Task requirements:
Give again the lines of the data from its first line through the line with "simp [State.clearLnk]". Change nothing.

===== Extracted material =====

@[simp] theorem State.clearNec_svn (s : State) (off : Nat) :
    (State.clearNec s off).fw.svn = s.fw.svn := by
  simp [State.clearNec]

@[simp] theorem State.clearMem_svn (s : State) (off : Nat) :
    (State.clearMem s off).fw.svn = s.fw.svn := by
  simp [State.clearMem]

@[simp] theorem State.clearLnk_svn (s : State) (off : Nat) :
    (State.clearLnk s off).fw.svn = s.fw.svn := by
  simp [State.clearLnk]

@[simp] theorem State.clearTmg_svn (s : State) (off : Nat) :
    (State.clearTmg s off).fw.svn = s.fw.svn := by
  simp [State.clearTmg]

@[simp] theorem State.clearSaf_svn (s : State) (off : Nat) :
    (State.clearSaf s off).fw.svn = s.fw.svn := by
  simp [State.clearSaf]

@[simp] theorem State.clearMgt_svn (s : State) (off : Nat) :
    (State.clearMgt s off).fw.svn = s.fw.svn := by
  simp [State.clearMgt]

@[simp] theorem State.clearLog_svn (s : State) (off : Nat) :
    (State.clearLog s off).fw.svn = s.fw.svn := by
  simp [State.clearLog]

@[simp] theorem State.clearBlocks_svn (s : State) (off : Nat) :
    (State.clearBlocks s off).fw.svn = s.fw.svn := by
  unfold State.clearBlocks; simp only []; split
  any_goals simp
  split
  · exact State.clearStage_svn ..
  · split
    · exact State.clearMash_svn ..
    · split
      · exact State.clearNec_svn ..
      · rfl

@[simp] theorem State.readEffect_svn (s : State) (f : Part) (bar : Bar) (off : Nat) :
    (State.readEffect s f bar off).fw.svn = s.fw.svn := by
  unfold State.readEffect; (repeat' split) <;> simp [*]

@[simp] theorem State.readBar_svn (s : State) (f : Part) (bar : Bar) (off : Nat) (size : Nat) :
    (State.readBar s f bar off size).fw.svn = s.fw.svn := by
  simp [State.readBar]

@[simp] theorem State.debugServe_svn (s : State) (op : DebugOp) :
    (State.debugServe s op).fw.svn = s.fw.svn := by
  unfold State.debugServe; (repeat' split) <;> simp [*]

@[simp] theorem State.memCorrected_svn (s : State) (a : Nat) :
    (State.memCorrected s a).fw.svn = s.fw.svn := by
  simp [State.memCorrected]

@[simp] theorem State.memUncorrectable_svn (s : State) (a : Nat) :
    (State.memUncorrectable s a).fw.svn = s.fw.svn := by
  simp [State.memUncorrectable]

@[simp] theorem State.countFind_svn (s : State) (a : Nat) (e : EccFind) : (s.countFind a e).fw.svn = s.fw.svn := by
  cases e <;> simp [State.countFind]

@[simp] theorem State.pairFill_svn (s : State) (a : Nat) :
    (State.pairFill s a).fw.svn = s.fw.svn := by
  simp [State.pairFill]

@[simp] theorem State.keepSeq_svn (s : State) (l : Log) :
    (State.keepSeq s l).fw.svn = s.fw.svn := by
  simp [State.keepSeq]

@[simp] theorem State.appendNext_svn (s : State) :
    (State.appendNext s).fw.svn = s.fw.svn := by
  unfold State.appendNext; (repeat' split) <;> simp [*]

@[simp] theorem State.norCopy_svn (s : State) (ok : Bool) :
    (State.norCopy s ok).fw.svn = s.fw.svn := by
  unfold State.norCopy; (repeat' split) <;> simp [*]

@[simp] theorem State.appendMany_svn (s : State) (n : Nat) : (State.appendMany s n).fw.svn = s.fw.svn := by
  induction n generalizing s with
  | zero => rfl
  | succ n ih => unfold State.appendMany; simp [ih]

@[simp] theorem State.copyMany_svn (s : State) (n : Nat) : (State.copyMany s n).fw.svn = s.fw.svn := by
  induction n generalizing s with
  | zero => rfl
  | succ n ih => unfold State.copyMany; simp [ih]

@[simp] theorem State.endInterval_svn (s : State) :
    (State.endInterval s).fw.svn = s.fw.svn := by
  simp [State.endInterval]

@[simp] theorem State.patrolUe_svn (s : State) (block : Nat) (a : Nat) (intervened : Bool) :
    (State.patrolUe s block a intervened).fw.svn = s.fw.svn := by
  simp [State.patrolUe]

@[simp] theorem State.patrolBlock_svn (s : State) (block : Nat) (errs : List Bytes) (intervened : Bool) :
    (State.patrolBlock s block errs intervened).fw.svn = s.fw.svn := by
  refine foldl_svn _ (fun s x => ?_) _ _
  dsimp only
  split
  · rfl
  · split <;> simp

=====

Completed exercise:
@[simp] theorem State.clearNec_svn (s : State) (off : Nat) :
    (State.clearNec s off).fw.svn = s.fw.svn := by
  simp [State.clearNec]

@[simp] theorem State.clearMem_svn (s : State) (off : Nat) :
    (State.clearMem s off).fw.svn = s.fw.svn := by
  simp [State.clearMem]

@[simp] theorem State.clearLnk_svn (s : State) (off : Nat) :
    (State.clearLnk s off).fw.svn = s.fw.svn := by
  simp [State.clearLnk]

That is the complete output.